但这仅刹那间事,一掠即逝,便又娇唤:“豪弟弟,你在那呀?”
她虽然不住的喊叫,却无一点反应,良久,方听一个微弱的声音,发自尸体堆内,假若不细心查看,根本就不易发现这点声音。
这点声音是在说:“米姑娘,快叫四长老来,我在此地呀!”
来人是米琼英吗?不错,正是米琼英。
她与云灵,依照他们的事先计划,藏于庄南的暗处,但对于场中的一切,早看得明白,无奈云灵不准她声张,以致不能脱离。
及五月枫的属下中,狼狈而逃时,米琼英的一股恶气,便发泄在他们的身上。
不过仅宰了两个,其余的仍与云灵在周旋,她便抽空向场中奔来。
也幸而她有这一阵耽搁,不然,若早来一步,必然要吃大亏,更说不定在齐总带气愤之下,还会丢了生命。
她自到场中之后,因急着要找季豪,所以对于三长老云山的呼唤,根本就没有听到。
就这一阵工夫,云灵也跟来了,他不理会米琼英,两只眼睛却不停的在满地尸体上巡视。
蓦然眼睛一亮,猛把一具尸体抱起,急道:“三哥,快冷静些,现在伤势怎样!”
“不要紧,快把疗伤药给我一颗!”
云灵闻言,忙从怀中掏出两粒纯白色丹丸,填于云山口中,立即力贯双掌,按在云山命门穴上,助他输力疗伤起来。

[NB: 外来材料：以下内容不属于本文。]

-- ==== Sys2Proof/Machine/Reliability.lean ====
section
/-! DEFINITION. Reliability (R406 to R418): error banks, the consumption of bad data, checkpoint intervals
and rollback, L2 sweeps and tag errors, bank rebuilds, transactions across packages, and CKPT, TBEG, TCOM
and TABT. -/

namespace Sys2Proof.Machine

open Sys2Proof

/-! ### Error banks (R406, R407) -/

/-- The bank of a site. -/
def siteBank (core : Nat) : Nat := core % 4096

def ebankOf (s : State) (pkg n : Nat) : EBank := Map.get (pkgAt s pkg).ebanks n EBank.zero

def putEbank (s : State) (pkg n : Nat) (b : EBank) : State :=
  modPkg s pkg fun k => { k with ebanks := Map.put k.ebanks n b }

/-- A corrected error arrives at a bank. -/
def captureCe (s : State) (pkg n unit code misc : Nat) : State :=
  let b := ebankOf s pkg n
  let b := if b.val then b else
    { b with
      val := true
      uc := false
      ovf := false
      addrv := false
      unit := unit
      code := code
      part := 0
      addr := 0
      misc := BitVec.ofNat 64 misc }
  putEbank (pmDie s (pkg * 4096 + (if n < 4096 then n / 1024 else 0) * 1024) 0 0x24) pkg n
    { b with cecnt := Nat.min 0xFFFF (b.cecnt + 1) }

/-- An uncorrected error arrives at a bank. -/
def captureUc (s : State) (pkg n unit code part : Nat) (addr : Option Nat) (misc : Nat) (who : W64) : State :=
  let b := ebankOf s pkg n
  if b.val && b.uc then
    putEbank s pkg n { b with
      ovf := true
      uccnt := Nat.min 0xFF (b.uccnt + 1) }
  else
    let s := putEbank s pkg n { b with
      val := true
      uc := true
      ovf := false
      addrv := addr.isSome
      unit := unit
      code := code
      part := part
      addr := BitVec.ofNat 64 (addr.getD 0)
      misc := BitVec.ofNat 64 misc
      uccnt := Nat.min 0xFF (b.uccnt + 1) }
    let s := logPhys s pkg 0x200 code (BitVec.ofNat 64 (addr.getD 0)) who
    if part = 0 then s else veqPush s ⟨pkg, part⟩ 11 code 0 who 0

/-- `sys.ebstat` (R406). -/
def ebstatWord (b : EBank) : W64 :=
  BitVec.ofNat 64 (b.val.toNat * 2 ^ 63 + b.uc.toNat * 2 ^ 62 + b.ovf.toNat * 2 ^ 61 + b.addrv.toNat * 2 ^ 60 +
    b.unit * 2 ^ 56 + b.code * 2 ^ 48 + b.part * 2 ^ 32 + b.cecnt * 2 ^ 16 + b.uccnt * 2 ^ 8)

/-- A write with bit 63 set clears the record only if it names the current UCCNT. -/
def execEbstatClearRecord (pkg : Nat) (v : BitVec 64) (s : State) : Out :=
  let n := (pkgAt s pkg).ebsel.toNat
  let b := ebankOf s pkg n
  if v.getLsbD 63 && bitsOf v.toNat 8 8 == b.uccnt then
    .next (putEbank s pkg n { b with
      val := false
      uc := false
      ovf := false
      addrv := false
      uccnt := 0 })
  else .next s

/-- CLRCE. -/
def execEbstatClearCe (pkg : Nat) (s : State) : Out :=
  let n := (pkgAt s pkg).ebsel.toNat
  .next (putEbank s pkg n { ebankOf s pkg n with cecnt := 0 })

/-! ### Contexts are put back to a snapshot (R411, R415) -/

/-- Whether the instruction that a context waits for is to trap. -/
def trapsNext (c : Ctx) : Bool :=
  match c.reply with
  | some (.trap _ _) => true
  | _ => false

/-- MACHINE_CHECK in a context, at its next instruction; `reg` is the window register that would have received the
erroneous data (R171). -/
def machineCheckIn (s : State) (x : CtxId) (code : Nat) (reg : Option Nat) : State :=
  let s := memberFails s x
  let st := (slotOf s x).st
  if st == .ready || (isParked st && !trapsNext (ctxOf s x)) then
    let s := modCtx (leavePark s x) x fun c => { c with badRead := reg }
    takeTrap s x .machineCheck (BitVec.ofNat 64 code) (nextInstrPc s x) false false
  else modCtx s x fun c => { c with events := c.events ++ [⟨.machineCheck, BitVec.ofNat 64 code, none⟩] }

def machineCheck (s : State) (x : CtxId) (code : Nat) : State := machineCheckIn s x code none

/-- The registers of a snapshot; one that waited for a result keeps what has landed since. -/
def putSnapRegs (s : State) (core base : Nat) (rs : List (Reg × Marks)) : State :=
  (upto rs.length).foldl (fun s i =>
    match rs[i]? with
    | some (v, m) =>
      if !m.present && m.arm.isNone then s
      else modCore s core fun k => { k with
        rf := Map.put k.rf (base + i) v
        marks := Map.put k.marks (base + i) m }
    | none => s) s

/-- A context takes the state of a snapshot where it is now, with an event to take there. -/
def restoreSnap (s : State) (x : CtxId) (n : Snapshot) (e : AsyncEv) : State :=
  let s := landOwn s x
  let s := leavePark s x
  let now := ctxOf s x
  let old := n.slot.ctx
  let s := putSnapRegs s x.core now.winBase n.regs
  let st := (slotOf s x).st
  let s := modExt s x fun c => withExt c old
  let now := withExt now (ctxOf s x)
  modSlot s x fun sl =>
    { sl with
      st := if st == .trapped then .ready else st
      ctx := { now with
        pc := n.pc
        entry := .resume
        source := n.pc
        line := none
        rstpc := old.rstpc
        prv := old.prv
        status := old.status
        fpstat := old.fpstat
        pkey := old.pkey
        rklo := old.rklo
        rkhi := old.rkhi
        masks := old.masks
        obls := old.obls
        ownDone := old.ownDone
        xferid := old.xferid
        tx := none
        trap := none
        wait := .operand
        waitDest := .none
        waitUndo := none
        waitRank := none
        reply := none
        throttle := none
        held := none
        statusWr := none
        tableBusy := 0
        events := now.events ++ [e] } }

/-- A line and its marks as an undo entry has them. -/
def restoreLine (s : State) (u : UndoRec) : State :=
  let s := u.bytes.foldl (fun s c => writeN s c.1 1 c.2.toNat) s
  u.fe.foldl (fun s e => wakeWord (setFe s (8 * e.1) e.2) (8 * e.1)) s

/-- Each line takes the value it held before the earliest of the entries. -/
def restoreLines (s : State) (us : List UndoRec) : State := us.reverse.foldl restoreLine s

/-- The engine jobs of contexts are stopped; their obligations come back with the tables. -/
def stopJobsOf (s : State) (ok : CRef → Bool) (pkg : Nat) : State :=
  s.cores.foldl (fun s e =>
    if pkgOf e.1 = pkg then
      (e.2.jobs.filter fun j => ok j.who).foldl (fun s j =>
        refetch (pump (removeJob (releaseTiles (endJobRegion s e.1 j.id) e.1 j) e.1 j.id) e.1) e.1) s
    else s) s
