-- ==== Sys2Proof/Machine/System.lean ====
section
/-! DEFINITION. System registers (R440 to R444, R351, R365): who may read and write each, its value and its
write; SYSR and SYSW; BKPT, TRMK and debug stops (R430, R438, R439); trace rings (R431 to R433). -/

namespace Sys2Proof.Machine

open Sys2Proof

/-! ### Levels (R351, R365, R373, R374, R380, R406, R408, R430 to R436, R441) -/

/-- The least privilege of an event that a counter counts (R435). -/
def eventLevel (ev : Nat) : Nat := if ev = 0x23 ∨ ev = 0x24 then 2 else if 0x20 ≤ ev ∧ ev ≤ 0x22 then 1 else 0

def myDie (s : State) : Die := dieAt s (dieKey (me s).core)

/-- The select register that belongs to a count register. -/
def selectOf (s : State) (n : Nat) : W64 :=
  if n < 0x1E0 then Map.get (myCore s).pmsel (n - 0x1D8) 0 else Map.get (myDie s).dmsel (n - 0x1F0) 0

/-- The least privilege to read a register; `none` where it has no readable view. -/
def readLevel (s : State) (n : Nat) : Option Nat :=
  if n ≤ 0x0006 then some 0
  else if n = 0x0007 then some 1
  else if 0x0010 ≤ n ∧ n ≤ 0x0012 then some 0
  else if n = 0x0013 then some 2
  else if n = 0x0020 ∨ (0x0022 ≤ n ∧ n ≤ 0x0025) then some 1
  else if n = 0x0030 ∨ n = 0x0031 ∨ (0x0034 ≤ n ∧ n ≤ 0x0036) then some 2
  else if 0x0100 ≤ n ∧ n ≤ 0x0105 then some 0
  else if n = 0x0108 ∨ n = 0x010B then some 0
  else if n = 0x0109 then some 1
  else if n = 0x010A ∨ n = 0x010C ∨ (0x0110 ≤ n ∧ n ≤ 0x0112) then some 2
  else if n = 0x0118 ∨ n = 0x0119 ∨ n = 0x011B then some 1
  else if n = 0x011A ∨ n = 0x011C then some 2
  else if 0x0120 ≤ n ∧ n ≤ 0x0123 then some 1
  else if 0x0128 ≤ n ∧ n ≤ 0x012A then some 2
  else if 0x0130 ≤ n ∧ n ≤ 0x0133 then some 2
  else if n = 0x0138 ∨ n = 0x0139 then some 1
  else if 0x0140 ≤ n ∧ n ≤ 0x0145 then some 2
  else if 0x0180 ≤ n ∧ n ≤ 0x0185 then some 1
  else if n = 0x01B0 ∨ n = 0x01B1 ∨ n = 0x01B9 then some 2
  else if n = 0x01C0 ∨ n = 0x01C1 then some 1
  else if 0x01C2 ≤ n ∧ n ≤ 0x01C4 then some 0
  else if 0x01D0 ≤ n ∧ n ≤ 0x01D7 then some 0
  else if 0x01D8 ≤ n ∧ n ≤ 0x01DF then some (eventLevel (bitsOf (selectOf s n).toNat 0 6))
  else if 0x01E0 ≤ n ∧ n ≤ 0x01EF then some 0
  else if 0x01F0 ≤ n ∧ n ≤ 0x01FF then some (eventLevel (bitsOf (selectOf s n).toNat 0 6))
  else none

/-- The least privilege to write a register; `none` where it has no writable view. -/
def writeLevel (n : Nat) : Option Nat :=
  if n = 0x0000 ∨ n = 0x0001 then some 0
  else if 0x0002 ≤ n ∧ n ≤ 0x0004 then none
  else if 0x0005 ≤ n ∧ n ≤ 0x0007 then some 1
  else if n = 0x0011 then some 0
  else if n = 0x0010 ∨ n = 0x0012 then some 1
  else if n = 0x0013 then some 2
  else if n = 0x0020 ∨ (0x0022 ≤ n ∧ n ≤ 0x0025) then some 1
  else if n = 0x0030 ∨ n = 0x0031 ∨ n = 0x0034 ∨ n = 0x0035 then some 2
  else if 0x0100 ≤ n ∧ n ≤ 0x0105 then some 0
  else if n = 0x0108 then some 0
  else if n = 0x0109 ∨ n = 0x010B then some 1
  else if n = 0x010A ∨ n = 0x010C ∨ (0x0110 ≤ n ∧ n ≤ 0x0112) then some 2
  else if n = 0x0118 ∨ n = 0x0119 ∨ n = 0x011B then some 1
  else if n = 0x011A ∨ n = 0x011C then some 2
  else if n = 0x0120 ∨ n = 0x0121 ∨ n = 0x0123 then some 1
  else if 0x0128 ≤ n ∧ n ≤ 0x012B then some 2
  else if n = 0x0130 ∨ n = 0x0131 then some 2
  else if n = 0x0138 then some 1
  else if 0x0140 ≤ n ∧ n ≤ 0x0145 then some 2
  else if 0x0180 ≤ n ∧ n ≤ 0x0185 then some 1
  else if n = 0x01B0 ∨ n = 0x01B1 ∨ n = 0x01B8 ∨ n = 0x01B9 then some 2
  else if n = 0x01C0 ∨ n = 0x01C1 then some 1
  else if n = 0x01C3 ∨ n = 0x01C4 then some 0
  else if 0x01D0 ≤ n ∧ n ≤ 0x01FF then some 0
  else none

/-! ### Values -/

/-- A field of a trap bank (R351). -/
def bankField (b : Bank) (i : Nat) : W64 :=
  match i with
  | 0 => b.ecause | 1 => b.epc | 2 => b.einfo | 3 => b.estat | 4 => b.erst | _ => b.escr

/-- The bits of a 64-bit value that a mask keeps. -/
def keep (v : W64) (mask : Nat) : W64 := v &&& BitVec.ofNat 64 mask

def putBankField (b : Bank) (i : Nat) (v : W64) : Bank :=
  match i with
  | 0 => { b with ecause := keep v 0xFF }
  | 1 => { b with epc := keep v (2 ^ 57 - 1) }
  | 2 => { b with einfo := v }
  | 3 => { b with estat := keep v 0x3B3 }
  | 4 => { b with erst := keep v (2 ^ 57 - 1) }
  | _ => { b with escr := v }

/-- The partition and the die that `sys.wmsel` names, and the site of its slice (R441). -/
def wmPart (k : Pkg) : Nat := bitsOf k.wmsel.toNat 0 16
def wmDie (k : Pkg) : Nat := bitsOf k.wmsel.toNat 16 2
def wmSlice (k : Pkg) : Nat := bitsOf k.wmsel.toNat 18 10

/-- The occupancy counter that `sys.wmsel` names (R160). -/
def occupancy (s : State) (pkg : Nat) : Nat :=
  let k := pkgAt s pkg
  ((siteOf s (coreId pkg (wmDie k) (wmSlice k))).l2.filter fun l => l.2.owner == wmPart k).length

/-- The value of a system register that the issuing context reads. -/
def sysValue (s : State) (n : Nat) : W64 :=
  let c := wholeCtx s (me s)
  let k := myCore s
  let p := partOf s (myPart s)
  let pkg := pkgOf (me s).core
  let g := pkgAt s pkg
  let d := myDie s
  match n with
  | 0x0000 => c.status
  | 0x0001 => c.fpstat
  | 0x0002 => BitVec.ofNat 64 (obminOf c)
  | 0x0003 => BitVec.ofNat 64 c.rklo
  | 0x0004 => BitVec.ofNat 64 c.rkhi
  | 0x0005 => c.rstpc.setWidth 64
  | 0x0006 => c.clampcnt
  | 0x0007 => c.pkey
  | 0x0010 => BitVec.ofNat 64 k.schk.toNat
  | 0x0011 => k.lfsr.setWidth 64
  | 0x0012 => k.abfttol.setWidth 64
  | 0x0013 => k.abftinj.setWidth 64
  | 0x0020 => p.ptroot
  | 0x0022 => p.cowpool
  | 0x0023 => p.qtab
  | 0x0024 => p.ctab
  | 0x0025 => p.rlog
  | 0x0030 => p.fmap
  | 0x0031 => p.fmlen
  | 0x0034 => g.wmsel
  | 0x0035 => (maskOf s ⟨pkg, wmPart g⟩ (wmDie g)).setWidth 64
  | 0x0036 => BitVec.ofNat 64 (occupancy s pkg)
  | 0x0108 => c.uvec
  | 0x0109 => c.gvec
  | 0x010A => c.hvec
  | 0x010B => c.udeleg
  | 0x010C => c.hdeleg
  | 0x0110 => p.savebase
  | 0x0111 => p.slottab
  | 0x0112 => p.slotcfg
  | 0x0118 => p.tuvec
  | 0x0119 => p.tgvec
  | 0x011A => p.thvec
  | 0x011B => p.tudeleg
  | 0x011C => p.thdeleg
  | 0x0120 => p.veqbase
  | 0x0121 => p.veqhead
  | 0x0122 => p.veqtail
  | 0x0123 => p.veqlost
  | 0x0128 => p.l2ptab
  | 0x0129 => p.l2plen
  | 0x012A => p.quota
  | 0x0130 => g.ebsel.setWidth 64
  | 0x0131 => ebstatWord (ebankOf s pkg g.ebsel.toNat)
  | 0x0132 => (ebankOf s pkg g.ebsel.toNat).addr
  | 0x0133 => (ebankOf s pkg g.ebsel.toNat).misc
  | 0x0138 => p.cklog
  | 0x0139 => ckstatWord p
  | 0x01B0 => p.pmsess
  | 0x01B1 => g.pmavail
  | 0x01B9 => BitVec.ofNat 64 k.bkstop.toNat
  | 0x01C0 => k.trbase
  | 0x01C1 => k.trctl
  | 0x01C2 => k.trtail
  | 0x01C3 => k.trhead
  | 0x01C4 => k.trlost
  | _ =>
    if 0x0100 ≤ n ∧ n ≤ 0x0105 then bankField (bankOf c c.prv) (n - 0x0100)
    else if 0x0140 ≤ n ∧ n ≤ 0x0145 then bankField c.guestBank (n - 0x0140)
    else if 0x0180 ≤ n ∧ n ≤ 0x0185 then bankField c.userBank (n - 0x0180)
    else if 0x01D0 ≤ n ∧ n ≤ 0x01D7 then Map.get k.pmsel (n - 0x01D0) 0
    else if 0x01D8 ≤ n ∧ n ≤ 0x01DF then Map.get k.pmcnt (n - 0x01D8) 0
    else if 0x01E0 ≤ n ∧ n ≤ 0x01EF then Map.get d.dmsel (n - 0x01E0) 0
    else if 0x01F0 ≤ n ∧ n ≤ 0x01FF then Map.get d.dmcnt (n - 0x01F0) 0
    else 0

/-- Registers of a context's extended state, which a visitor reaches at its origin (R103). -/
def extended (n : Nat) : Bool :=
  n = 6 || (0x0100 ≤ n && n ≤ 0x010C) || (0x0140 ≤ n && n ≤ 0x0145) || (0x0180 ≤ n && n ≤ 0x0185)

/-! ### SYSR (R365) -/

/-- A visitor's request waits at its suspended origin core (R103, R371): the context awaits the reply. -/
def awaitOrigin (d : Dest) (v : W64) (s : State) : State :=
  let x := me s
  let s := modCtx (parkOn .parkedMemory .reply d s) x fun c => { c with reply := some (.value d (w64 v)) }
  modCore s (originOf s x).core fun k => { k with savedInbox := k.savedInbox ++ [.syncWakeReply x] }

def sysrEffect (f : FS) (s : State) : State :=
  let n := f.imm.toNat
  let v := sysValue s n
  let far := extended n && visiting s (me s)
  if far && (coreOf s (originOf s (me s)).core).suspended then awaitOrigin (destOf s f.d) v s
  else
  let (t, s) := nextLat s
  let t := if far then t else t % 4
  advance (openVar s (1 + t) (destOf s f.d) (w64 v) none)

def execSysr (f : FS) (s : State) : Out :=
  match readLevel s f.imm.toNat with
  | none => .next (faultHere .illegalEncoding s)
  | some l => issueFrom (decide (prvNo (myCtx s).prv < l)) f.fields [] (sysrEffect f) s

/-! ### Stops (R430) -/

/-- A record of a stop or a release: in the ring, or in the physical log where the core has none. -/
def noteStop (s : State) (x : CtxId) (sub : Nat) : State :=
  if (coreOf s x.core).trctl.getLsbD 0 then note s x.core 6 x.slot sub ((ctxOf s x).pc.setWidth 64)
  else logPhys s (pkgOf x.core) 0x103 sub ((ctxOf s x).pc.setWidth 64) (refWord (refOf s x))

/-- A context stops at its boundary: it leaves its park, and no bank changes. -/
def stopNow (s : State) (x : CtxId) : State :=
  let s := dropYield (leavePark s x) x
  let st := (slotOf s x).st
  noteStop (modSlot s x fun sl =>
    { sl with
      st := .stopped
      prev := st
      ctx := { sl.ctx with stopReq := false } }) x 0

/-- A write to `sys.dbgstop` with bit 6 clear: the context stops at its next boundary. -/
def execDebugStop (x : CtxId) (gen : BitVec 32) (s : State) : Out :=
  let sl := slotOf s x
  if sl.gen ≠ gen || !isLive (effSt sl) then .next s
  else .next (modCtx s x fun c => { c with stopReq := true })

/-- A write with bit 6 set: the context returns to the state it held before the stop. -/
def execDebugRelease (x : CtxId) (gen : BitVec 32) (s : State) : Out :=
  let sl := slotOf s x
  if sl.gen ≠ gen then .next s
  else
    let s := modCtx s x fun c => { c with stopReq := false }
    if sl.st = .suspended && sl.saved == .stopped then .next (modSlot s x fun sl => { sl with saved := sl.prev })
    else if sl.st ≠ .stopped then .next s
    else
      let s := noteStop (catchCore s x.core) x 1
      let s := modSlot s x fun sl =>
        { sl with
          st := sl.prev
          ctx := { sl.ctx with nextIssue := Nat.max sl.ctx.nextIssue ((coreOf s x.core).cyc + 1) } }
      .next (if sl.ctx.reply.isSome then at_ s s.now (.syncWakeReply x) else s)

/-- The context that a reference word names, in the writer's partition: the slot it is in. -/
def dbgTarget (s : State) (v : W64) : Option (CtxId × BitVec 32) :=
  ((refOfWord (putBit v 6 false)).bind (findCtx s (myPart s))).map fun x => (x, (slotOf s x).gen)

/-! ### Partition tags (R375) -/

/-- Lines that have been written keep their ciphertext when the key they are read under changes: at the sites `mine`
they read as what the new key makes of it (R164). -/
def recryptLines (s : State) (mine : Nat → Bool) (old new : Option (BitVec 512)) : State :=
  if old = new then s
  else
    let lines := ((s.mem.filter fun c => decide (c.1 < 2 ^ 43) && mine (homeOf c.1)).map (·.1 / 64)).eraseDups
    { s with mem := lines.foldl (fun m ln =>
        memWrite m (64 * ln) 64 (Config.recrypt old new ln (BitVec.ofNat 512 (memRead m (64 * ln) 64))).toNat) s.mem }

/-- The key of the lines whose home carries a tag: the partition's, or for tag 0 the hypervisor's. -/
def keyOf (s : State) (pkg tag : Nat) : Option (BitVec 512) := (partOf s ⟨pkg, tag⟩).key

/-- A site's tag is written when its core holds nothing, or refused. -/
def execPartitionTagWrite (x : CtxId) (v : BitVec 64) (s : State) : Out :=
  let site := pkgOf x.core * 4096 + bitsOf v.toNat 16 12
  let k := coreOf s site
  if k.slots.all (fun e => e.2.st == .free) && k.jobs.isEmpty && k.inbox.isEmpty then
    let pkg := pkgOf site
    let tag := bitsOf v.toNat 0 16
    let s := recryptLines s (· == site) (keyOf s pkg (siteOf s site).tag) (keyOf s pkg tag)
    .next (modSite s site fun t => { t with tag := tag })
  else .next (setStatus s x stPTAGR true)

/-! ### SYSW (R365, R441 to R444) -/

/-- The next boundary of the slot table (R373): floor(T / SLOTNS) changes. -/
def scheduleSlots (s : State) (p : PartId) : State :=
  let cfg := (partOf s p).slotcfg.toNat
  let len := bitsOf cfg 0 32
  let s := { s with agenda := s.agenda.filter fun e => e.2 != .slotTableChange p }
  if !bitAt cfg 63 || len = 0 then s
  else
    let t := timeOf s p.pkg
    at_ s (s.now + (ns ((t / len + 1) * len - t) - s.now % 2574)) (.slotTableChange p)

/-- A sample period that begins (R431). -/
def scheduleSamples (s : State) (core : Nat) : State :=
  let c := (coreOf s core).trctl
  let s := { s with agenda := s.agenda.filter fun e => e.2 != .traceSampleTick core }
  let us := bitsOf c.toNat 32 16
  if c.getLsbD 0 && us != 0 then at_ s (s.now + ns (1000 * us)) (.traceSampleTick core) else s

谁知就在此时,米琼英叫道:“四长老快来,徐姊姊和韩老前辈都未死!”
本来云山在双旋罡煞第一掌下即受伤倒地,及第二掌时,他仅不过是身子掩了一层黄沙,对伤势并无大的妨碍。
徐梅兰与云山的情形差不多,甚至可以说还要轻些,因为她仅中黑衣少女一掌,假若不是在久战力疲之下,不要说一掌,就是十掌,料也不致受伤。
虽说原来受伤不重,无奈距离双旋罡煞太近,所以受伤之后,又加重了一层。
至于江湖散人更不用提了,幸而他未曾抵抗,硬挨了一掌,才算保得性命,不然一条老命,将就此完蛋。
他和徐梅兰本在一块的,所以米琼英一发现就是两人,她先看到了徐梅兰,是由于徐梅兰虽受了伤,但经这一阵之后,现在已能蠕动之故。
现在云灵一听米琼英喊叫,就忙把手中白色丹丸递给她道:“先把这个给他们服下后,立刻点住他的‘腹结’ ‘乳泉’ ‘脑后’三穴,过一阵即会自动醒过来,待我先疗好家兄后,立刻就来!”
米琼英虽觉得云灵有点自私,但在如此情况下,实在也不便说什么,只好依照云灵吩咐,逐个处理完毕。
良久,方听江湖散人叫道:“米姑娘,谢谢你啦,总算我乡巴佬又捡回一条老命,只是洞内你可曾看过?”
“尚无暇细看,洞内有什么蹊跷吗?”
“不要管我们,快下去瞧瞧,季老弟恐怕还在洞中受困哩!”
“真的吗?”
“我岂能骗姑娘,甚至还可能已经完了!”
江湖散人这有气无力的一句话,无异一个焦雷,立刻使米琼英浑身起了一阵颤抖,连话来不及问,便涌身下了地洞。
米琼英是如此,徐梅兰何尝能例外,她早就知道,而且心中急欲要找的程度,并不亚于米琼英,无奈有重伤在身,不要说下洞,连挪动一下身子的力量都没有了,唯有干着急的份儿!
江湖散人看在眼内,随叹口气道:“徐姑娘尽管放心,假若我乡巴佬观察不错,小兄弟绝非夭折之像,顶多受点折磨而已!”
“但愿不至于像老魔所说,受点罪算什么?”
“老魔说了些什么?”江湖散人吃惊的问:“我怎么没听到!”
“因为刚才你晕迷不醒!”
“他怎么说?”
“他说已将季小侠打下无底洞!”
“无底洞,你相信这洞真的无底吗?”
“谁能信他的鬼话,顶多不过深邃一点而已。”
“如此说来,小兄弟绝不至于死,徐姑娘尽管放心!”
“老前辈有什理据吗?”
“他有宝羽在身呀!”
江湖散人说着,就断断续续的把季豪在玄冰峰的一切经过,说给徐梅兰听。
当徐梅兰听后,立即又隐忧的道:“假若真的如老前辈所说,如何上来呢?总不会生出两只翅膀吧?”
“这……”
江湖散人只知季豪已往的经验,不至于摔死,对于上来的问题,他压根儿都未曾想到,故现在经徐梅兰如此一说,便答不上话了。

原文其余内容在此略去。